# DIY Cat Tree



## Karren

For a holiday project, the son and I built the cat a cat tree... They run into the hundreds at the pet store but for $20 worth of lumber and hardware and $15 for carpeting we ended up with this.... used a cardboard concrete foundation tube for the circular part... (still has the tape on it till the glue dries..

Without the carpet







The cat trying it out before the carpet






The cat trying it out before the carpet






With the carpet






Yeah!! He loves it!!


----------



## Jennyjean

That looks great Karen! It looks like its straight off the pet store shelves!!!


----------



## Karren

Thanks, Jenny!! It was fun and I got to get out my nail guns!! lol


----------



## eightthirty

WOW! I'm definitely going to give this a whirl!


----------



## StereoXGirl

You have such a cute cat, Karren! I don't know if I'd trust myself to make one of these, though. lol.
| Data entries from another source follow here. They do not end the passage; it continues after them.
/-! ### Machine/Journal.lean -/

@[simp] theorem execSpareMove_kept (blk count : Nat) (s : State) {kk} (hk : kept s = kk) : outKept kk (execSpareMove blk count s) := by
  subst hk
  unfold execSpareMove; simp [*]; done
@[simp] theorem holdItem_kept (s : State) (n : Nat) (r : JRec) : kept (holdItem s n r) = kept s := by
  unfold holdItem; simp [*]; done
@[simp] theorem dropItem_kept (s : State) (n seq : Nat) : kept (dropItem s n seq) = kept s := by
  unfold dropItem; simp [*]; done
@[simp] theorem heardTwin_kept (s : State) : kept (heardTwin s) = kept s := by
  unfold heardTwin; simp [*]; done
@[simp] theorem setRunner_kept (s : State) (b : Bool) : kept (setRunner s b) = kept s := by
  unfold setRunner; simp [*]; done
@[simp] theorem enterJoining_kept (s : State) : kept (enterJoining s) = kept s := by
  unfold enterJoining; simp [*]; done
@[simp] theorem enterPaired_kept (s : State) : kept (enterPaired s) = kept s := by
  unfold enterPaired; simp [*]; done
@[simp] theorem execJrnlBeat_kept (s : State) {kk} (hk : kept s = kk) : outKept kk (execJrnlBeat s) := by
  subst hk
  unfold execJrnlBeat; simp [*]; done
@[simp] theorem execJrnlBeatReceive_kept (spkg pst : Nat) (runner solo : Bool) (named : Nat) (s : State) {kk} (hk : kept s = kk) : outKept kk (execJrnlBeatReceive spkg pst runner solo named s) := by
  subst hk
  (unfold execJrnlBeatReceive; simp [*]) <;> intros <;> (repeat' split) <;> (simp [*]; done)
@[simp] theorem holdRec_kept (s : State) (r : JRec) : kept (holdRec s r) = kept s := by
  (unfold holdRec; simp [*]) <;> intros <;> (repeat' split) <;> (simp [*]; done)
@[simp] theorem execRec_kept (spkg : Nat) (r : JRec) (s : State) {kk} (hk : kept s = kk) : outKept kk (execRec spkg r s) := by
  subst hk
  (unfold execRec; simp [*]) <;> intros <;> (repeat' split) <;> (simp [*]; done)
@[simp] theorem rebuildStrm_kept (s : State) (n : Nat) : kept (rebuildStrm s n) = kept s := by
  unfold rebuildStrm; simp [*]; done
@[simp] theorem noteDisc_kept (s : State) : kept (noteDisc s) = kept s := by
  unfold noteDisc; simp [*]; done
@[simp] theorem resolveAsked_kept (s : State) (n seq : Nat) (held : Bool) : kept (resolveAsked s n seq held) = kept s := by
  (unfold resolveAsked; simp [*]) <;> intros <;> (repeat' split) <;> (simp [*]; done)
@[simp] theorem drainTodo_kept (s : State) : kept (drainTodo s) = kept s := by
  unfold drainTodo; simp [*]; done
@[simp] theorem ackedCell_kept (s : State) (kind key : Nat) : kept (ackedCell s kind key) = kept s := by
  unfold ackedCell; simp [*]; done
@[simp] theorem execJrnlAck_kept (spkg n seq kind status : Nat) (s : State) {kk} (hk : kept s = kk) : outKept kk (execJrnlAck spkg n seq kind status s) := by
  subst hk
  (unfold execJrnlAck; simp [*]) <;> intros <;> (repeat' split) <;> (simp [*]; done)
@[simp] theorem holdDone_kept (s : State) (n : Nat) (c : Cpl) : kept (holdDone s n c) = kept s := by
  unfold holdDone; simp [*]; done
@[simp] theorem dualDone_kept (s : State) (n : Nat) (c : Cpl) : kept (dualDone s n c) = kept s := by
  (unfold dualDone; simp [*]) <;> intros <;> (repeat' split) <;> (simp [*]; done)
@[simp] theorem execJrnlDone_kept (spkg n : Nat) (c : Cpl) (s : State) {kk} (hk : kept s = kk) : outKept kk (execJrnlDone spkg n c s) := by
  subst hk
  (unfold execJrnlDone; simp [*]) <;> intros <;> (repeat' split) <;> (simp [*]; done)
@[simp] theorem execJrnlState_kept (spkg n seq mode state : Nat) (s : State) {kk} (hk : kept s = kk) : outKept kk (execJrnlState spkg n seq mode state s) := by
  subst hk
  (unfold execJrnlState; simp [*]) <;> intros <;> (repeat' split) <;> (simp [*]; done)
@[simp] theorem execQuery_kept (spkg n seq : Nat) (s : State) {kk} (hk : kept s = kk) : outKept kk (execQuery spkg n seq s) := by
  subst hk
  (unfold execQuery; simp [*]) <;> intros <;> (repeat' split) <;> (simp [*]; done)
@[simp] theorem execJrnlResend_kept (i : Nat) (s : State) {kk} (hk : kept s = kk) : outKept kk (execJrnlResend i s) := by
  subst hk
  (unfold execJrnlResend; simp [*]) <;> intros <;> (repeat' split) <;> (simp [*]; done)
@[simp] theorem soloPrepared_kept (n : Nat) (l : List (JRec × List Byte × W64)) (s : State) : kept (soloPrepared n l s) = kept s := by
  induction l generalizing s with
  | nil => simp [soloPrepared]
  | cons p l ih => obtain ⟨r, bs, t⟩ := p; unfold soloPrepared; split <;> simp [ih]
@[simp] theorem enterSolo_kept (s : State) : kept (enterSolo s) = kept s := by
  unfold enterSolo; simp [*]; done
@[simp] theorem execTwinlost_kept (s : State) {kk} (hk : kept s = kk) : outKept kk (execTwinlost s) := by
  subst hk
  (unfold execTwinlost; simp [*]) <;> intros <;> (repeat' split) <;> (simp [*]; done)
@[simp] theorem execSolo_kept (s : State) {kk} (hk : kept s = kk) : outKept kk (execSolo s) := by
  subst hk
  unfold execSolo; simp [*]; done
@[simp] theorem execRejoin_kept (s : State) {kk} (hk : kept s = kk) : outKept kk (execRejoin s) := by
  subst hk
  (unfold execRejoin; simp [*]) <;> intros <;> (repeat' split) <;> (simp [*]; done)
@[simp] theorem retireStrm_kept (s : State) (n : Nat) : kept (retireStrm s n) = kept s := by
  unfold retireStrm; simp [*]; done
@[simp] theorem execSyncreq_kept (spkg : Nat) (s : State) {kk} (hk : kept s = kk) : outKept kk (execSyncreq spkg s) := by
  subst hk
  (unfold execSyncreq; simp [*]) <;> intros <;> (repeat' split) <;> (simp [*]; done)
@[simp] theorem execSyncend_kept (spkg count : Nat) (s : State) {kk} (hk : kept s = kk) : outKept kk (execSyncend spkg count s) := by
  subst hk
  (unfold execSyncend; simp [*]) <;> intros <;> (repeat' split) <;> (simp [*]; done)
@[simp] theorem recoverRec_kept (s : State) (r : JRec) (mode : Nat) (bad : Bool) : kept (recoverRec s r mode bad) = kept s := by
  unfold recoverRec; simp [*]; done
@[simp] theorem recoverJournalStrm_kept (s : State) (bad : List Nat) (n : Nat) (js : JStream) : kept (recoverJournalStrm s bad n js) = kept s := by
  unfold recoverJournalStrm; simp [*]; done
@[simp] theorem execJournalRecovery_kept (bad : List Nat) (s : State) {kk} (hk : kept s = kk) : outKept kk (execJournalRecovery bad s) := by
  subst hk
  (unfold execJournalRecovery; simp [*]) <;> intros <;> (repeat' split) <;> (simp [*]; done)
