theorem exec_orderedAtomicPerform_first {sg : Nat} {a : HeldAtom}
    (hfirst : heldFirst ((getNi s d).atoms.filter fun a => decide (a.phase < tblGet (fun _ => 0) (getNi s d).phaseGone sg) && sgOfSlice s a.msg.slice == some sg) = some a)
    (hdone : performAtom (modNi s d fun n => { n with atoms := n.atoms.erase a }) d sg a.msg hit = .done s1) :
    exec (.orderedAtomicPerform d sg hit) s = .next s1 := by
  rw [exec_orderedAtomicPerform, execOrderedAtomicPerform]
  simp only [hfirst, hdone]

end Messages

/-- Settles O44: the operation that is ready is taken and performed; each message's equation holds under its conditions. -/
theorem syncObjectsCountAndMessagesArePerformed : Obligations.SyncObjectsCountAndMessagesArePerformed := by
  unfold Obligations.SyncObjectsCountAndMessagesArePerformed
  refine ⟨fun s d i o => ⟨exec_sigAdd_ready, exec_sigReset_ready, fun h hreached => ?_, fun h hbelow => ?_, exec_sigPoll_ready⟩,
    fun s s1 d i r hit hat hwhole => ⟨exec_messageReassembled_performed hat hwhole, exec_responseMatch_whole hat hwhole⟩,
    fun s d ph cnt m rest => exec_sigClose_head, fun s s1 d sg a hit => exec_orderedAtomicPerform_first⟩
  · rw [exec_sigWait_ready h, if_pos hreached]
  · rw [exec_sigWait_ready h, if_neg (Nat.not_le.mpr hbelow)]

end Sys2Proof.Machine

/-! PROOF. Package numbers and discovery (O47). -/
namespace Sys2Proof.Machine

/-! ### Enumeration -/

section Enumeration
variable {s : State}

theorem exec_enumFrameReceive_good {f : Nat} (hhead : fldGet (rget s r_KLN_ENUM) f_KLN_ENUM_HEAD = 0)
    (hposv : fldGet (rget s r_KLN_ENUM) f_KLN_ENUM_POSV = 0) (hok : frameOk f = true) :
    (s.kln.enumLast ≠ some f → exec (.enumFrameReceive f) s = .next (modKln s fun k => { k with enumLast := some f }))
    ∧ (s.kln.enumLast = some f → fldGet (rget s r_KLN_ENUM) f_KLN_ENUM_CHAINV = 0 → exec (.enumFrameReceive f) s = .next
        (takePkg (fput (takePos s (bits f 15 10) (bits f 9 4)) r_KLN_ENUM f_KLN_ENUM_CHAIN (bits f 15 10)) (bits f 15 10) (bits f 9 4))) := by
  have hexec : exec (.enumFrameReceive f) s = execEnumFrameReceive f s := exec_enumFrameReceive ..
  constructor
  · intro hnew
    rw [hexec]; simp [execEnumFrameReceive, hhead, hposv, hok, hnew]
  · intro hagain hchain
    rw [hexec]; simp [execEnumFrameReceive, hhead, hposv, hok, hagain, hchain]

theorem exec_enumFrameSend_due {c p : Nat} (hout : s.kln.enumOut = some (c, p))
    (hdue : s.kln.enumSent = none ∨ ∃ t, s.kln.enumSent = some t ∧ 32000 ≤ nsSince s t) :
    let body := c * 2 ^ 10 + p * 2 ^ 4
    exec .enumFrameSend s = .next (modKln (emitSent s (.enum (0xA5 * 2 ^ 16 + body + bitCount (body / 16) 12 % 16))) fun k => { k with enumSent := some s.tb.tb }) := by
  rw [exec_enumFrameSend, execEnumFrameSend, hout]
  rcases hdue with hnone | ⟨t, hsome, hlate⟩
  · exact when_of_true (by rw [hnone]) s _
  · exact when_of_true (by rw [hsome]; exact decide_eq_true hlate) s _

theorem exec_klnEnumChainWrite_head {c : BitVec 6} (hpkgv : fldGet (rget s r_KLN_ENUM) f_KLN_ENUM_PKGV = 0)
    (hhead : fldGet (rget s r_KLN_ENUM) f_KLN_ENUM_HEAD = 1) : exec (.klnEnumChainWrite c) s =
      .next (takePkg (takePos (fput (fput s r_KLN_ENUM f_KLN_ENUM_CHAIN c.toNat) r_KLN_ENUM f_KLN_ENUM_CHAINV 1) c.toNat 0) c.toNat 0) := by
  rw [exec_klnEnumChainWrite]
  simp only [execKlnEnumChainWrite, hpkgv, hhead, if_true, if_neg (show ¬ (0 : Nat) = 1 by decide)]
But you did an excellent job!


----------



## Lucy

wow!! that looks great! my cat would soo love that lol


----------



## danaryan

That is very nice, my cats would love to have something like that as well.


----------



## magosienne

That looks awesome !! I'm sure my cat would love it as well !


----------



## Karren

Maybe I need to start making and selling in the "for sale" forum!! lol Fred loves it and was on the top looking out the window when I got home from work today!!


----------



## magosienne

I'd be your first customer !


----------



## LilDee

Karren, that looks incredible!



you're so creative


----------



## daer0n

That looks awesome Karren! Great job!


----------



## Adrienne

So cool! Great job Karren


----------